From the records below, copy out exactly the lines from the one containing "let ls := (lanes.drop (p.1 * g)).take p.1" to the one containing "def rCruFlags (e", both included. Add nothing else.

====== Data for processing ======

/-- FULL_RETRAINING: a pending retraining begins, one device at a time on each Edge die, in ascending order; the training
firmware stored last takes effect (R506, R564). -/
def retrainBegin (s : State) (d : Nat) : State :=
  let mates := (List.range 6).map (fun j => 6 * (d / 6) + j)
  if s.flag (rDev d) 7 && s.mayRetrain && mates.all (fun e => !s.devHeld e) &&
      mates.all (fun e => decide (d ≤ e) || !s.flag (rDev e) 7) then
    { ((s.refreshDev d).clrFlag (rDev d) 7).setFlag rCellStat 0 with
      retraining := Tab.put s.retraining d s.ct, running := Tab.put s.running 4 (s.nv.slot 4 (s.nv.activeHalf 4)) }
  else s

/-- RETRAINING_END: the retraining of device d completes, at most 3 ms after it began. -/
def retrainEnd (s : State) (d : Nat) : State :=
  if s.devHeld d then
    let s1 := ({ s with retraining := Tab.erase s.retraining d } : State).refreshAnew d
    let s2 := s1.event rCellStat 6
    if s2.retraining.isEmpty then s2.clrFlag rCellStat 0 else s2
  else s

/-- A write to CELL.PPR. -/
def pprWrite (s : State) (v : W64) : State :=
  if bit v 63 = false then s
  else
    let c := bits v 47 41
    let d := devOf c
    if decide (95 < c) || s.devHeld d || (Tab.find s.pprs d).isSome || s.fld (rDev d) 55 48 == 0 then s.event rCellStat 4
    else { s with pprs := Tab.put s.pprs d (c, bit v 40, bits v 39 36, bits v 17 0) }

/-- POST_PACKAGE_REPAIR: the first requested repair begins, inside a clearing (R4, R507). -/
def pprBegin (s : State) : State :=
  match s.pprs.find? (fun p => (Tab.find s.pprBusy p.1).isNone && !s.devHeld p.1) with
  | some p =>
    if s.inClearing then { s.setFlag rCellStat 1 with pprBusy := Tab.put s.pprBusy p.1 s.ct } else s
  | none => s

/-- Whether a word in error lies in the DRAM row of a repair. -/
def inDramRow (p : Nat × Bool × Nat × Nat) (word : Nat) : Bool :=
  let b := word / 8
  chanOf b == p.1 && (rankOf b == 1) == p.2.1 && bankOf b == p.2.2.1 &&
    groupOf b / 32 / (Config.groupsPerRow + 1) == p.2.2.2

/-- HPPR_COMPLETE: the repair in progress ends; single-bit errors of the DRAM row are corrected, uncorrectable words
stay raw. -/
def pprEnd (s : State) : State :=
  match s.pprs.find? (fun p => (Tab.find s.pprBusy p.1).isSome) with
  | none => s
  | some p =>
    let raw := s.cdef.any (fun e => inDramRow p.2 e.1 && e.2)
    let s1 := { s with
      pprs := Tab.erase s.pprs p.1, pprBusy := Tab.erase s.pprBusy p.1
      cdef := s.cdef.filter (fun e => !(inDramRow p.2 e.1 && !e.2)) }
    let s2 := (s1.setFld (rDev p.1) 55 48 (s1.fld (rDev p.1) 55 48 - 1)).event rCellStat 3
    let s3 := if raw then s2.event rCellStat 5 else s2
    if s3.pprBusy.isEmpty then s3.clrFlag rCellStat 1 else s3

/-! ### The Cellar aperture (R498, R499) -/

/-- Reads `n` bytes at aperture offset `a`, within one burst. -/
def State.cellRead (s : State) (a n : Nat) : State × Option Nat :=
  let p := s.readBurst (a / 64) 2
  (p.1, if p.2 then some (readLE p.1.cellar a n) else none)

/-- Writes `n` bytes at aperture offset `a`, within one burst; false where an uncorrectable word discards it. -/
def State.cellWrite (s : State) (a n v : Nat) : State × Bool :=
  if n = 64 then (s.writeBurst (a / 64) 2 n v 0, true)
  else
    let p := s.readBurst (a / 64) 2
    if p.2 then (p.1.writeBurst (a / 64) 2 n v (a % 64), true) else (p.1, false)

end Sys2Proof.Machine
end

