-- ==== Sys2Proof/Machine/Reduce.lean ====
section
/-! DEFINITION.
Buckets, reduction flits and the stages of the two chain reduction units (spec 16, R459–R479). -/

namespace Sys2Proof.Machine

/-! ### Buckets (R459–R462) -/

namespace Bucket
def lfirst (b : W64) : Nat := bits b 8 0
def llast (b : W64) : Nat := bits b 17 9
def row (b : W64) : Nat := bits b 33 18
def rows (b : W64) : Nat := bits b 49 34 + 1
def bf (b : W64) : Bool := bit b 54
def outBf (b : W64) : Bool := bit b 55
def wide (b : W64) : Bool := bit b 56
/-- Elements per row P. -/
def per (b : W64) : Nat := if bf b then 256 else 128
def total (b : W64) : Nat := (llast b + 1 - lfirst b) * rows b * per b
end Bucket

def bucketMask (word : Nat) : W64 :=
  match word with
  | 0 => BitVec.ofNat 64 (2 ^ 63 + (2 ^ 60 - 2 ^ 54) + (2 ^ 50 - 1))
  | 3 => BitVec.ofNat 64 (2 ^ 40 - 1)
  | _ => BitVec.ofNat 64 (2 ^ 50 - 1)

/-- Whether two ranges of cores, each with its rows, share a row. -/
def Bucket.meets (a b : W64) : Bool :=
  decide (lfirst a ≤ llast b) && decide (lfirst b ≤ llast a) && decide (row a < row b + rows b) && decide (row b < row a + rows a)

/-- The conditions of R460 under which bucket j may become valid. -/
def State.bucketOk (s : State) (j : Nat) (b : W64) : Bool :=
  let others := s.bucketsHeld.filter (fun x => decide (x ≠ j))
  let n := (Bucket.llast b + 1 - Bucket.lfirst b) * Bucket.rows b
  decide (Bucket.lfirst b ≤ Bucket.llast b) && decide (Bucket.llast b ≤ 287) && decide (Bucket.row b + Bucket.rows b ≤ 49152) &&
  decide (2048 ≤ n) && decide (n ≤ 65536) && others.all (fun x => !(Bucket.meets (s.reg (rBkt x 0)) b)) &&
  ((List.range (Bucket.llast b + 1)).drop (Bucket.lfirst b)).all (fun c =>
    decide ((others.filter (fun x =>
      let y := s.reg (rBkt x 0)
      decide (Bucket.lfirst y ≤ c) && decide (c ≤ Bucket.llast y))).length < 8))

/-- BUCKET_WRITE: a write to a word of CRU.BKTj. -/
def bucketWrite (s : State) (j word : Nat) (v : W64) : State :=
  let w := v &&& bucketMask word
  let valid := bit (s.reg (rBkt j 0)) 63
  let fine := s.phase == 0 &&
    (if valid then word == 0 && !(bit w 63) else word != 0 || !(bit w 63) || s.bucketOk j w)
  if fine then
    s.setReg (rBkt j word) (if word = 3 then w ||| (s.reg (rBkt j 3) &&& BitVec.ofNat 64 (2 ^ 63)) else w)
  else s.event rCmtStat 62

/-- The positions that hold rows of a bucket. -/
def State.bucketCores (s : State) (j : Nat) : List Nat :=
  let b := s.reg (rBkt j 0)
  ((List.range (Bucket.llast b + 1)).drop (Bucket.lfirst b)).map s.physOf

/-- BUCKET_PART_FULL: a slice whose count has reached its part reports; with the last part the bucket is full (R461). -/
def bucketPart (s : State) (j i : Nat) : State :=
  if bit (s.reg (rBkt j 0)) 63 = false ∨ (s.bucketCores j).contains i = false ∨
      Tab.get 0 (s.core i).wcount j < s.partSize j ∨ s.released = false then s
  else
    let s1 := if s.cmt.parts.contains (j, i) then s else { s with cmt := { s.cmt with parts := (j, i) :: s.cmt.parts } }
    if (s1.bucketCores j).all (fun x => s1.cmt.parts.contains (j, x)) then s1.setFlag (rBkt j 3) 63 else s1

/-- BUCKET_DEADLINE: a valid bucket that is not full at T_r + DEADLINE fails the current step (R462). -/
def bucketDeadline (s : State) (j : Nat) : State :=
  if bit (s.reg (rBkt j 0)) 63 = false ∨ s.phase < 2 then s
  else
    let s1 := s.toCt ((s.reg rCmtRel).toNat + bits (s.reg (rBkt j 3)) 39 0)
    if s1.flag (rBkt j 3) 63 then s1 else s1.failRel (s1.reg rCmtRelno).toNat 1

/-! ### Exponent words and aligned integers (R464–R468) -/

/-- The exponent word of a block's elements. -/
def expWord (l : List Num) : Nat :=
  let any (p : Num → Bool) : Nat := (l.any p).toNat
  let es := l.filterMap (fun x => match x with
    | .fin _ n d => if n = 0 then none else some (floorLog2 n d + 150).toNat
    | _ => none)
  any Num.isNan * 2 ^ 15 + any (fun x => x.isInf && !x.neg?) * 2 ^ 14 + any (fun x => x.isInf && x.neg?) * 2 ^ 13 +
    (if es.isEmpty then 0 else 2 ^ 12 + es.foldl Nat.max 0)

/-- Two exponent words combined (R465). -/
def expMax (a b : Nat) : Nat := ((a ||| b) &&& 0xF000) + Nat.max (a % 512) (b % 512)

def scaleBits (wide : Bool) : Int := if wide then 45 else 29

/-- The aligned integer of an element under its block's final word (R466). -/
def alignInt (wide : Bool) (word : Nat) (x : Num) : Int :=
  match x with
  | .fin neg n d =>
    if n = 0 ∨ word.testBit 12 = false then 0
    else
      let eb : Int := (word % 512 : Nat) - 150
      let u := inUnits n d (eb - scaleBits wide)
      let k := roundNat .nearest 0 u.1 u.2
      if neg then -(k : Int) else k
  | _ => 0

/-- Flags of CRU.FLAGS: 1 NAN, 2 INF, 4 OVF, 8 UFZ. -/
def cruFlags (x : Num) (out : Num) : Nat :=
  (if out.isNan then 1 else 0) + (if out.isInf then 2 else 0) + (if out.isInf && !x.isInf && !x.isNan then 4 else 0) +
  (if out.isZero && !x.isZero then 8 else 0)

/-- A lane converted to the result format under its block's final word, with the flags it sets (R468). -/
def laneResult (bf wide : Bool) (word : Nat) (x : Int) : Nat × Nat :=
  let f := if bf then bf16 else fp32
  let v : Num :=
    if word.testBit 15 || (word.testBit 14 && word.testBit 13) then .nan
    else if word.testBit 14 then .inf false
    else if word.testBit 13 then .inf true
    else if x = 0 then .fin false 0 1
    else scaled (decide (x < 0)) x.natAbs ((word % 512 : Nat) - 150 - scaleBits wide)
  let p := f.encode .rne 0 v
  (p.1, cruFlags v (f.decode p.1))

/-! ### Payloads and residues (R470–R472) -/

/-- Lanes per group, groups, bits per lane and bytes per group of a kind. -/
def redShape (kind : Nat) : Nat × Nat × Nat × Nat :=
  match kind with
  | 0 => (15, 8, 16, 32)
  | 1 => (8, 5, 48, 50)
  | _ => (8, 3, 64, 66)

/-- Elements or blocks a flit covers. -/
def redSpan (kind : Nat) : Nat := (redShape kind).1 * (redShape kind).2.1

/-- The lanes of a payload, as patterns, and its check words. -/
def redLanes (kind : Nat) (body : Nat) : List Nat × List Nat :=
  let p := redShape kind
  ((List.range p.2.1).flatMap (fun g => (List.range p.1).map (fun k => field body (8 * p.2.2.2 * g + p.2.2.1 * k) p.2.2.1)),
   (List.range p.2.1).map (fun g => field body (8 * p.2.2.2 * g + p.2.2.1 * p.1) 16))

/-- ρ(v) of a lane's pattern (R471); an exponent word stands for itself. -/
def rho (kind v : Nat) : Nat :=
  if kind = 0 then v % 65535 else (signed (redShape kind).2.2.1 v % 65535).toNat

/-- The residues of the groups of a list of lanes. -/
def residues (kind : Nat) (lanes : List Nat) : List Nat :=
  let p := redShape kind
  (List.range p.2.1).map (fun g => (((lanes.drop (p.1 * g)).take p.1).map (rho kind)).foldl (· + ·) 0 % 65535)

/-- Packs lanes and check words into a payload. -/
def redBody (kind : Nat) (lanes check : List Nat) : BitVec 2048 :=
  let p := redShape kind
  BitVec.ofNat 2048 ((List.range p.2.1).foldl (fun a g =>
    let ls := (lanes.drop (p.1 * g)).take p.1
    let v := (ls.zipIdx.foldl (fun (x : Nat) (q : Nat × Nat) => x + q.1 * 2 ^ (p.2.2.1 * q.2)) 0) +
      check.getD g 0 * 2 ^ (p.2.2.1 * p.1)
    a + v * 2 ^ (8 * p.2.2.2 * g)) 0)

/-! ### Stages (R474–R477) -/

def rCruStat (e : Nat) : Nat := blkCRU + 0x80000 * e
def rCruFlags (e : Nat) : Nat := blkCRU + 0x80000 * e + 0x8
def rResmis (e : Nat) : Nat := blkCRU + 0x80000 * e + 0x10
def rLres (k : Nat) : Nat := blkCRU + 0x100 + 8 * k
def rStg (e k w : Nat) : Nat := blkCRU + 0x80000 * e + 0x10000 + 0x10 * k + 8 * w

======

### Task answer
    let ls := (lanes.drop (p.1 * g)).take p.1
    let v := (ls.zipIdx.foldl (fun (x : Nat) (q : Nat × Nat) => x + q.1 * 2 ^ (p.2.2.1 * q.2)) 0) +
      check.getD g 0 * 2 ^ (p.2.2.1 * p.1)
    a + v * 2 ^ (8 * p.2.2.2 * g)) 0)

/-! ### Stages (R474–R477) -/

def rCruStat (e : Nat) : Nat := blkCRU + 0x80000 * e
def rCruFlags (e : Nat) : Nat := blkCRU + 0x80000 * e + 0x8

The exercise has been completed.